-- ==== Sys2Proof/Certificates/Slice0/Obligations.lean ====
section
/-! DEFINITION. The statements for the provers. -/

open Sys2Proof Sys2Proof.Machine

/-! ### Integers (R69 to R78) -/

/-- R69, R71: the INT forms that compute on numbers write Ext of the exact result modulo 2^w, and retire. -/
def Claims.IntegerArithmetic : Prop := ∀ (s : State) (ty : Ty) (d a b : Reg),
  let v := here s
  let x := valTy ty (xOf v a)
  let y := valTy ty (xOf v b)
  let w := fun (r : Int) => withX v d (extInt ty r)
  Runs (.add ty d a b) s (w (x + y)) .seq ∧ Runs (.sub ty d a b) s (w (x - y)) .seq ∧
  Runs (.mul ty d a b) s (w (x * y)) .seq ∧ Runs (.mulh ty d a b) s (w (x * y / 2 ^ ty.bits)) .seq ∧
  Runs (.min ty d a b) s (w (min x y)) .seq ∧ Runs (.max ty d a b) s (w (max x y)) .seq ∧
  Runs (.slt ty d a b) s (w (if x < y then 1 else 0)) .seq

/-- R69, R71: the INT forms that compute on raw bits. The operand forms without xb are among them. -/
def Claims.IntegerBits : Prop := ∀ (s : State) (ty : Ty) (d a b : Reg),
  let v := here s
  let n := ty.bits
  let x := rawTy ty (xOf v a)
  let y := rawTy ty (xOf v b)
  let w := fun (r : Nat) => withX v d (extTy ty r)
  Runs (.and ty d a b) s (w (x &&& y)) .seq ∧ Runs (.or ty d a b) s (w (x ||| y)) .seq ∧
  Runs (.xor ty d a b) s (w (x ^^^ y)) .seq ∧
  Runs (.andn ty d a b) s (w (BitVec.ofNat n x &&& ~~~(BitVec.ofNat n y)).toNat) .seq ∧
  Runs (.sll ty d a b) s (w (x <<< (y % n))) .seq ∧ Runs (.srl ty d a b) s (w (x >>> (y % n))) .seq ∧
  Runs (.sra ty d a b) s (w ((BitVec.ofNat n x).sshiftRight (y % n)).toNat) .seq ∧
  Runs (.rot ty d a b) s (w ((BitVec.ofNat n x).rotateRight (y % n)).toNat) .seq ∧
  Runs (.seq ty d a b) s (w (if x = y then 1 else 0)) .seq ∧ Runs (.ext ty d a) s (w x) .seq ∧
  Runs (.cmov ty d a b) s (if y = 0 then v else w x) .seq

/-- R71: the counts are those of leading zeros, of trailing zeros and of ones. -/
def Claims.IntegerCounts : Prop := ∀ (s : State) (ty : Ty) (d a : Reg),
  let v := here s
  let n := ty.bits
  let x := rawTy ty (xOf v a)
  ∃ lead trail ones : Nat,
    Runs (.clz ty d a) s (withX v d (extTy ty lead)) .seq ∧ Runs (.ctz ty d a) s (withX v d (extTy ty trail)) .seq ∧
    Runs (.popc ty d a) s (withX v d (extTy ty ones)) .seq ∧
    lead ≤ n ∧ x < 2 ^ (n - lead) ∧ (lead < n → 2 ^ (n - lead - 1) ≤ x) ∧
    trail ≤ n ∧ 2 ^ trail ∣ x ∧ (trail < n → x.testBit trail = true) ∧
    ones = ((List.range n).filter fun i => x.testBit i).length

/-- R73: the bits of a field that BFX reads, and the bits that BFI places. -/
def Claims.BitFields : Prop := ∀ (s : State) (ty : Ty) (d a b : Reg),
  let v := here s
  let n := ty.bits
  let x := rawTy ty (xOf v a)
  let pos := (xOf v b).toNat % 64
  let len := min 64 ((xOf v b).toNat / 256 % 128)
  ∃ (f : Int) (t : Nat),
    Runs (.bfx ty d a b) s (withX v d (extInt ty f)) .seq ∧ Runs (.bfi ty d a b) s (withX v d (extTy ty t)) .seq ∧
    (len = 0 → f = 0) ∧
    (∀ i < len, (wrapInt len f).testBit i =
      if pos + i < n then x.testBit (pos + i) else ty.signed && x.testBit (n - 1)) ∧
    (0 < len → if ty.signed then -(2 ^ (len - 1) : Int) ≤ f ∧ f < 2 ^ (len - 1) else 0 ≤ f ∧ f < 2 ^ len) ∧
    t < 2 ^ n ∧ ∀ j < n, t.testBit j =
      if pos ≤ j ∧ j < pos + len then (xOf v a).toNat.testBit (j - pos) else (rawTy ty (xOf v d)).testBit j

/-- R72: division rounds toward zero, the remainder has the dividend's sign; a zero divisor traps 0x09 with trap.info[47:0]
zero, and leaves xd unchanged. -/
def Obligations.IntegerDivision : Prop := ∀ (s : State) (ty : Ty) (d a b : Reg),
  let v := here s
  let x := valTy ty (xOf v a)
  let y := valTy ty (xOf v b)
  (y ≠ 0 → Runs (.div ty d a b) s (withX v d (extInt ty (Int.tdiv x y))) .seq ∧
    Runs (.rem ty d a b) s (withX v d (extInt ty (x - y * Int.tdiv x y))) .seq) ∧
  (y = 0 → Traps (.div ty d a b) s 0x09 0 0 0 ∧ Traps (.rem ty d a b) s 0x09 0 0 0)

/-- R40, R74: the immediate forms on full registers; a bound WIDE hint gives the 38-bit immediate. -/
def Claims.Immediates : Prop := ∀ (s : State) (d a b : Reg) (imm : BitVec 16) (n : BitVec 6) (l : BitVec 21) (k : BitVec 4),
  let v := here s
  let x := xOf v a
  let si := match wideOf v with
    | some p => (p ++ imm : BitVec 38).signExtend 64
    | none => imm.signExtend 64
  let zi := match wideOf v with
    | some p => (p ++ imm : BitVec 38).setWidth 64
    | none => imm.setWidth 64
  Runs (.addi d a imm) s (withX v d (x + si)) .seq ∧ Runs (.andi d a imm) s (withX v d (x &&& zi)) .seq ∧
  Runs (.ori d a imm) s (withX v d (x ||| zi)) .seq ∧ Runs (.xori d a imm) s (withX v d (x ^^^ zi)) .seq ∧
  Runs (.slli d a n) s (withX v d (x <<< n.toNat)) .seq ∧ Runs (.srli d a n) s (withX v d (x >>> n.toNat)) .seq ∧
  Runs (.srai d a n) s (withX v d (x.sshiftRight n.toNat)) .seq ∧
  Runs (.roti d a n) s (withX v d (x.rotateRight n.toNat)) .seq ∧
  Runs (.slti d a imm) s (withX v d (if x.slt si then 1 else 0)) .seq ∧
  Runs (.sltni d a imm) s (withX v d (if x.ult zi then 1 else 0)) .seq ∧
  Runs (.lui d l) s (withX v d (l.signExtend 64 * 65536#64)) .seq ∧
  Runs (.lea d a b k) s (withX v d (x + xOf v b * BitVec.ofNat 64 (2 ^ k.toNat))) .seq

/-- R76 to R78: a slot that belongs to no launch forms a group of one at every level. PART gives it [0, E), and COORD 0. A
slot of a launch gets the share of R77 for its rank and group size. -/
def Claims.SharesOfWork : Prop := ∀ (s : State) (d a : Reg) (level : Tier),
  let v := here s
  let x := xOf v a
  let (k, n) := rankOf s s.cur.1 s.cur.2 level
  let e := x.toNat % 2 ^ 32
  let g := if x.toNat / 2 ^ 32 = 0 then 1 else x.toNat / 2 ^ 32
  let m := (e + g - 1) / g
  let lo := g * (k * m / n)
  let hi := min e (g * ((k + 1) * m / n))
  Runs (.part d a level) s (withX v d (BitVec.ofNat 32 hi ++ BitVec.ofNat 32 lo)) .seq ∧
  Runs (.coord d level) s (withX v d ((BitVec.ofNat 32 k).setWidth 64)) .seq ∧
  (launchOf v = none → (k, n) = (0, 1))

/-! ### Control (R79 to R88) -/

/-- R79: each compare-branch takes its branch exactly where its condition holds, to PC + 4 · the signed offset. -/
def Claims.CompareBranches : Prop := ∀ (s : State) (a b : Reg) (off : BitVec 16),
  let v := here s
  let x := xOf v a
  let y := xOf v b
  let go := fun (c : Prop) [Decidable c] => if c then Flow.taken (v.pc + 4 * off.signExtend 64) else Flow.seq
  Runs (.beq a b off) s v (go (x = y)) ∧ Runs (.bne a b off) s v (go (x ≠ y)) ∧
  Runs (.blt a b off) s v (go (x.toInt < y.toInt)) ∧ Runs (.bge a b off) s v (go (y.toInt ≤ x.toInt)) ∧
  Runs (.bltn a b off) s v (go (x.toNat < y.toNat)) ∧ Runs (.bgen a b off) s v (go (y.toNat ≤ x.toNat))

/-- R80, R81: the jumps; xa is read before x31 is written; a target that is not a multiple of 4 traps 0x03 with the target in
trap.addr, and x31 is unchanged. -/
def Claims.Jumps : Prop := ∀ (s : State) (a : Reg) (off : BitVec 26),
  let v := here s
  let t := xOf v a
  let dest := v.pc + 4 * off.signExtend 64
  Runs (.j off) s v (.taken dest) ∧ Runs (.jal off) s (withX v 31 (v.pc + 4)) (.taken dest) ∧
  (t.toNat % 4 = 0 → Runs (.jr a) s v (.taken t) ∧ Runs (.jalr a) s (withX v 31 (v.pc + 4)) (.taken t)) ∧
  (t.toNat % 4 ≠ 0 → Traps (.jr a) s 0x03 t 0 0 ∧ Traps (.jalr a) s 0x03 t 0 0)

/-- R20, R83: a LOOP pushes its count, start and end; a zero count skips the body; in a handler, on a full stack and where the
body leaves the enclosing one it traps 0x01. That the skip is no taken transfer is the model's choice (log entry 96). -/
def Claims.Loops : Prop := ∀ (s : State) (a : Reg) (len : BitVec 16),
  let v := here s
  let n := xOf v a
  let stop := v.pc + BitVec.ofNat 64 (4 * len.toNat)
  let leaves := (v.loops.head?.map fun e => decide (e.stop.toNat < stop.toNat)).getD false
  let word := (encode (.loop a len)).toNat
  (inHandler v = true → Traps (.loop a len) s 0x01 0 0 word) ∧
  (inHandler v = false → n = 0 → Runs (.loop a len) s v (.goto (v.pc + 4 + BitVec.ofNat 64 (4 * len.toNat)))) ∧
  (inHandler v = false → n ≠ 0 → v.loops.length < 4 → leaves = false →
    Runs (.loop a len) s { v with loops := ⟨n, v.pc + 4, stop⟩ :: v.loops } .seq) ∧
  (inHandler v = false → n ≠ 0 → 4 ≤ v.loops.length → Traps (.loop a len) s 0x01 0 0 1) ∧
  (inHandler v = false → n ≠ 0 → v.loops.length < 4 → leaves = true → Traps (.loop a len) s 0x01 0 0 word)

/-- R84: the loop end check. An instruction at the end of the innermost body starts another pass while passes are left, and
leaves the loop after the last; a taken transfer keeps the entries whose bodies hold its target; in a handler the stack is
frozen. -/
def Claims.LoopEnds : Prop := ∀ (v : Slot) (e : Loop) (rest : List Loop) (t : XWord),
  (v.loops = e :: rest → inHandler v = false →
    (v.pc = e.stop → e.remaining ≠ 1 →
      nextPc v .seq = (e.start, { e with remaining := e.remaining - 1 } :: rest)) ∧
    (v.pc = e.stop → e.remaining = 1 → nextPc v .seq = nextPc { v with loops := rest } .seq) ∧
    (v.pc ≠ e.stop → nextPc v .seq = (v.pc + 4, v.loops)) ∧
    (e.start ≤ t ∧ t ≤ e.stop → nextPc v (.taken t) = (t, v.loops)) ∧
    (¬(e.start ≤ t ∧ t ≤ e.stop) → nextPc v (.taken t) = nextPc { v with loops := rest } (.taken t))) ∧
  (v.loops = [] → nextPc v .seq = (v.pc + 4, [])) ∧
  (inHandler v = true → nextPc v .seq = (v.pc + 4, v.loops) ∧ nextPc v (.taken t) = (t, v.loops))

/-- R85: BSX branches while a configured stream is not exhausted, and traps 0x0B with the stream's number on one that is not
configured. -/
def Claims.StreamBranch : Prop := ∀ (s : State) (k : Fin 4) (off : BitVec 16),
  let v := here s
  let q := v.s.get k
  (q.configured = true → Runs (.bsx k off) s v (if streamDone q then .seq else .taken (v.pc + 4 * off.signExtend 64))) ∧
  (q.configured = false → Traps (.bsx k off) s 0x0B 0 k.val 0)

-=-=-

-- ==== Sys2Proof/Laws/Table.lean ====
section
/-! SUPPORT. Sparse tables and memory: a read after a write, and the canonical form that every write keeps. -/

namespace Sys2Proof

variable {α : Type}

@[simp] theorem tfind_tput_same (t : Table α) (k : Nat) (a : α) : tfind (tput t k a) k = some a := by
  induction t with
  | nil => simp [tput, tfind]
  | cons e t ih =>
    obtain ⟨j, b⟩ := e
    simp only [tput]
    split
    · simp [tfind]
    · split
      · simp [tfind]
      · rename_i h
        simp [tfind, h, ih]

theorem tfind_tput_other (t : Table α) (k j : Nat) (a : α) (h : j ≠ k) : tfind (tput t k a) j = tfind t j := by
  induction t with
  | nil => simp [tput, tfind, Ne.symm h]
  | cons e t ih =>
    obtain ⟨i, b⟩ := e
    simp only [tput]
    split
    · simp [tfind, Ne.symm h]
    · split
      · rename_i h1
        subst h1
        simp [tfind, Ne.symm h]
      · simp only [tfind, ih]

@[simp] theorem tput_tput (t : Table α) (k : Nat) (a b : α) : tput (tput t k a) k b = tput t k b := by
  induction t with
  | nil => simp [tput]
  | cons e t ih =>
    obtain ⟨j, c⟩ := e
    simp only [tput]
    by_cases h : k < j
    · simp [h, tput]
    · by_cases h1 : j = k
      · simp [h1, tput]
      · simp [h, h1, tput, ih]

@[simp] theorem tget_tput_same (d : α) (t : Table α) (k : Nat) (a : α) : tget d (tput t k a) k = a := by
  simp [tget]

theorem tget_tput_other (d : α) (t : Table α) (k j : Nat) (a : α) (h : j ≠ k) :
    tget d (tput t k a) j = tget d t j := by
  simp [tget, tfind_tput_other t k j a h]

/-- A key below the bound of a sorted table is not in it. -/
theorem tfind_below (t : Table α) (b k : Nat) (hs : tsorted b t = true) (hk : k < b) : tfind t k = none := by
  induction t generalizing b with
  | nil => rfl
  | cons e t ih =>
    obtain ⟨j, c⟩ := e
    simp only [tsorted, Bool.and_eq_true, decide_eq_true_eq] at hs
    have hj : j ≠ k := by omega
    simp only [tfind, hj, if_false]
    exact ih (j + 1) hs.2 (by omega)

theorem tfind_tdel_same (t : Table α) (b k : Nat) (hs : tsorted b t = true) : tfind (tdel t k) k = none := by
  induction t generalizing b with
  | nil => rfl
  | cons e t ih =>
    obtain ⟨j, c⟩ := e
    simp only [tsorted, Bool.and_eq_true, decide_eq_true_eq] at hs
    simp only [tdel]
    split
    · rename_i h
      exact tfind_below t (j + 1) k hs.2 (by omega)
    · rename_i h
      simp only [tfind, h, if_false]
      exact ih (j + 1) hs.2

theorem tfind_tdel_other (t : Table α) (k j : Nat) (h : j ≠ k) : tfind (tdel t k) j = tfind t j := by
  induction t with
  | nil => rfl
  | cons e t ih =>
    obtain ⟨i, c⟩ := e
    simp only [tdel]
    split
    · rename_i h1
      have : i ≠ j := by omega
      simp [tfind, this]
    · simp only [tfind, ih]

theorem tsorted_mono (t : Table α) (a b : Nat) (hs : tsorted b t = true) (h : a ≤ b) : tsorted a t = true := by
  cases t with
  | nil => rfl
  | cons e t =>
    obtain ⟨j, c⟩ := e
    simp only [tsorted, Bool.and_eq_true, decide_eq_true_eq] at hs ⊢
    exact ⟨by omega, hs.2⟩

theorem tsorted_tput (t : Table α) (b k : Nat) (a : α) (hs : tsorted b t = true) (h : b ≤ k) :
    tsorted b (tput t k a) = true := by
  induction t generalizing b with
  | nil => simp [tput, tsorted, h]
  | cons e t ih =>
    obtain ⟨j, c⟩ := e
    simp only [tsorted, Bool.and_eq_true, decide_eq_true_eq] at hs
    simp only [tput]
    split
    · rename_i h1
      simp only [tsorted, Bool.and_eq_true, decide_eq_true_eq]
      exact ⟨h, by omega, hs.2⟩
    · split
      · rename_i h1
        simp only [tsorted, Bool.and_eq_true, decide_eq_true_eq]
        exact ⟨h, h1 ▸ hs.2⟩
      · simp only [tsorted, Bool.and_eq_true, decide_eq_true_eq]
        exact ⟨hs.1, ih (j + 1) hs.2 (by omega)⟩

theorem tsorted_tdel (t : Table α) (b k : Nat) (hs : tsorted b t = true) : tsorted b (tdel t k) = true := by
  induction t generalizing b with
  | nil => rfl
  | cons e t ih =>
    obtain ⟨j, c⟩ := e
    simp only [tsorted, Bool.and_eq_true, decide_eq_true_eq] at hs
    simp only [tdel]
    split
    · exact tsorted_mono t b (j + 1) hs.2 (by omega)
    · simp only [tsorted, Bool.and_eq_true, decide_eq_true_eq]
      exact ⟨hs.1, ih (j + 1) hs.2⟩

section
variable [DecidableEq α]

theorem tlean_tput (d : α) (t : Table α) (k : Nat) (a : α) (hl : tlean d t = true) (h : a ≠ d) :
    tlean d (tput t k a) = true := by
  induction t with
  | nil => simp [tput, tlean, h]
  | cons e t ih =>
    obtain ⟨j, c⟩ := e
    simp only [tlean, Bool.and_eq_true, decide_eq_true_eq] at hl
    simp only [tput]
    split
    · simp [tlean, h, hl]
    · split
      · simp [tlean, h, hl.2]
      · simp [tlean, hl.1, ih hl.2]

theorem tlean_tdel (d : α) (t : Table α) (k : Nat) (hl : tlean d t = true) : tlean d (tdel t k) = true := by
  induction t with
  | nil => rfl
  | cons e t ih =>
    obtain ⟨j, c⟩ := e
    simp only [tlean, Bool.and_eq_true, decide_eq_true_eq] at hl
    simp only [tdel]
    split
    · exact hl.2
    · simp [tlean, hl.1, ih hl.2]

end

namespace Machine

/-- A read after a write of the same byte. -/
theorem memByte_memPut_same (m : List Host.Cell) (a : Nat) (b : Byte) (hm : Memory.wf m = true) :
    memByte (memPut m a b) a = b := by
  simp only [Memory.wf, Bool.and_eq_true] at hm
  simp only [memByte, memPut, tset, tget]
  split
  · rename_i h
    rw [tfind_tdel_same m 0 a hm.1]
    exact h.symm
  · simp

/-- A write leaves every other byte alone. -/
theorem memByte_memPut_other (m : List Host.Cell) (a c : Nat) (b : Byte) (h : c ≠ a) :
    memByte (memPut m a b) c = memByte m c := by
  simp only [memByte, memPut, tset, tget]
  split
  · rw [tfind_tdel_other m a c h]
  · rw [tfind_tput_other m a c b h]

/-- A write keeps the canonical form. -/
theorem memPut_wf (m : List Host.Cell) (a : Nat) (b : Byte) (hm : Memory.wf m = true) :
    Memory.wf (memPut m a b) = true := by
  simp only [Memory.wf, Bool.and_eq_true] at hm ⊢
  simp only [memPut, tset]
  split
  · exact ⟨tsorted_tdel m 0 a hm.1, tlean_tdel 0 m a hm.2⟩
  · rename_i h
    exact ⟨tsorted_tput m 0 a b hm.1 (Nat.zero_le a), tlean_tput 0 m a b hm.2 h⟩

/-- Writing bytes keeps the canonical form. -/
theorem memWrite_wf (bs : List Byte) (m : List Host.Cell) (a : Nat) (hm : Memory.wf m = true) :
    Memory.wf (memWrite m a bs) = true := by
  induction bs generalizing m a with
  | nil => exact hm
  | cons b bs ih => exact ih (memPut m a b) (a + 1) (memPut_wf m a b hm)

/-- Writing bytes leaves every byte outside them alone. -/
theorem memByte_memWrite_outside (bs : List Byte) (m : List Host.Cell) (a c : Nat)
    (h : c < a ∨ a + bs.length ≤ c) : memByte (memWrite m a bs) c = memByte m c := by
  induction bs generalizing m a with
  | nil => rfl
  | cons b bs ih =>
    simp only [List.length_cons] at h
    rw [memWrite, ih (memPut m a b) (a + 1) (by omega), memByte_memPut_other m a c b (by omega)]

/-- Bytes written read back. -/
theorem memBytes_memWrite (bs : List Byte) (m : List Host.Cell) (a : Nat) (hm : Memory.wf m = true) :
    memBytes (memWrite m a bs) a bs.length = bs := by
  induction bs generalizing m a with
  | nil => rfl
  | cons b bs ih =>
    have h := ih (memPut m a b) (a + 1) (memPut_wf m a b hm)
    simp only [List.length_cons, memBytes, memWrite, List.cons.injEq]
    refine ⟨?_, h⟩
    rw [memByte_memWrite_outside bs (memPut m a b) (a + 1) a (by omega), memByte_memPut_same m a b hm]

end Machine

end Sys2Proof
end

-=-=-

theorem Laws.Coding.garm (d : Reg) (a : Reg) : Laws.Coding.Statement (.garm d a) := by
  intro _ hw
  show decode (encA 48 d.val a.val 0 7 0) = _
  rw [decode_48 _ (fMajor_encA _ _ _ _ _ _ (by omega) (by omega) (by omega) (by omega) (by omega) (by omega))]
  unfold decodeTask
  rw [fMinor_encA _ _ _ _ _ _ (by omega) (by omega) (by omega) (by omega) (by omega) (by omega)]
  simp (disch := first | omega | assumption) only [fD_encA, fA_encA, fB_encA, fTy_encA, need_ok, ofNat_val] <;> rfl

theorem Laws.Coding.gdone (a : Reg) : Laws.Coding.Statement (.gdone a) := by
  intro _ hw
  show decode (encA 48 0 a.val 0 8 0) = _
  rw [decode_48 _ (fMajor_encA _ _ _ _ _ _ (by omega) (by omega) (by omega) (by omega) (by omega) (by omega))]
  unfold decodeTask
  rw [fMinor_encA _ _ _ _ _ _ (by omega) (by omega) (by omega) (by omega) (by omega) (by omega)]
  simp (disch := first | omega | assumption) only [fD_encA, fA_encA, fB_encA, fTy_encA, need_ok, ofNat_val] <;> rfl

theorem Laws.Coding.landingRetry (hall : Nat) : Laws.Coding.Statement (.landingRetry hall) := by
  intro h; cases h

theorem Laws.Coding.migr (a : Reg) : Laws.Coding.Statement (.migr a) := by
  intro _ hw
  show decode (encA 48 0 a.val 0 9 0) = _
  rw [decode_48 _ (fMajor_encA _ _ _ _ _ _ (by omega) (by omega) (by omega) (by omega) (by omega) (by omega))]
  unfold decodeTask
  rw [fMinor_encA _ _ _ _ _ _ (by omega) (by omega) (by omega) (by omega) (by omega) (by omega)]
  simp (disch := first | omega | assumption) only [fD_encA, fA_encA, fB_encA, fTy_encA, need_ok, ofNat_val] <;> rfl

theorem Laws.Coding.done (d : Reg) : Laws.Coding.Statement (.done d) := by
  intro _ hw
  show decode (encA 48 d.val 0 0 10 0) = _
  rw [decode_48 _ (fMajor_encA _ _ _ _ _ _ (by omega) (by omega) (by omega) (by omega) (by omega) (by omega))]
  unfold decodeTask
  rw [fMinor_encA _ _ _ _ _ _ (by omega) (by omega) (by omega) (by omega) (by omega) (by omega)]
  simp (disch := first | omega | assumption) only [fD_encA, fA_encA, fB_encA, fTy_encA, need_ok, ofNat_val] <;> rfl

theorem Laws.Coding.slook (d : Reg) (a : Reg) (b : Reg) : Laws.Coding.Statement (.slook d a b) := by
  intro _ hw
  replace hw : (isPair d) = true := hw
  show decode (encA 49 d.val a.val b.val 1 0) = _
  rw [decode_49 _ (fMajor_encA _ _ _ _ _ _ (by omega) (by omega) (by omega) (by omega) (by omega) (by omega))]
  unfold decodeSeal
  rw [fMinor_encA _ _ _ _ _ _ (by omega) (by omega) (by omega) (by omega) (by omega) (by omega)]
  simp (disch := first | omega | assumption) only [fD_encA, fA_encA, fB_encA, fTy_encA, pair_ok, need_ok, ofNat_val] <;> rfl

-=-=-

▶ [Your objective]:
Please find, in the entries above, every line where "Writing" occurs, and copy it.

▶ [Task result]:
/-- Writing bytes keeps the canonical form. -/
/-- Writing bytes leaves every byte outside them alone. -/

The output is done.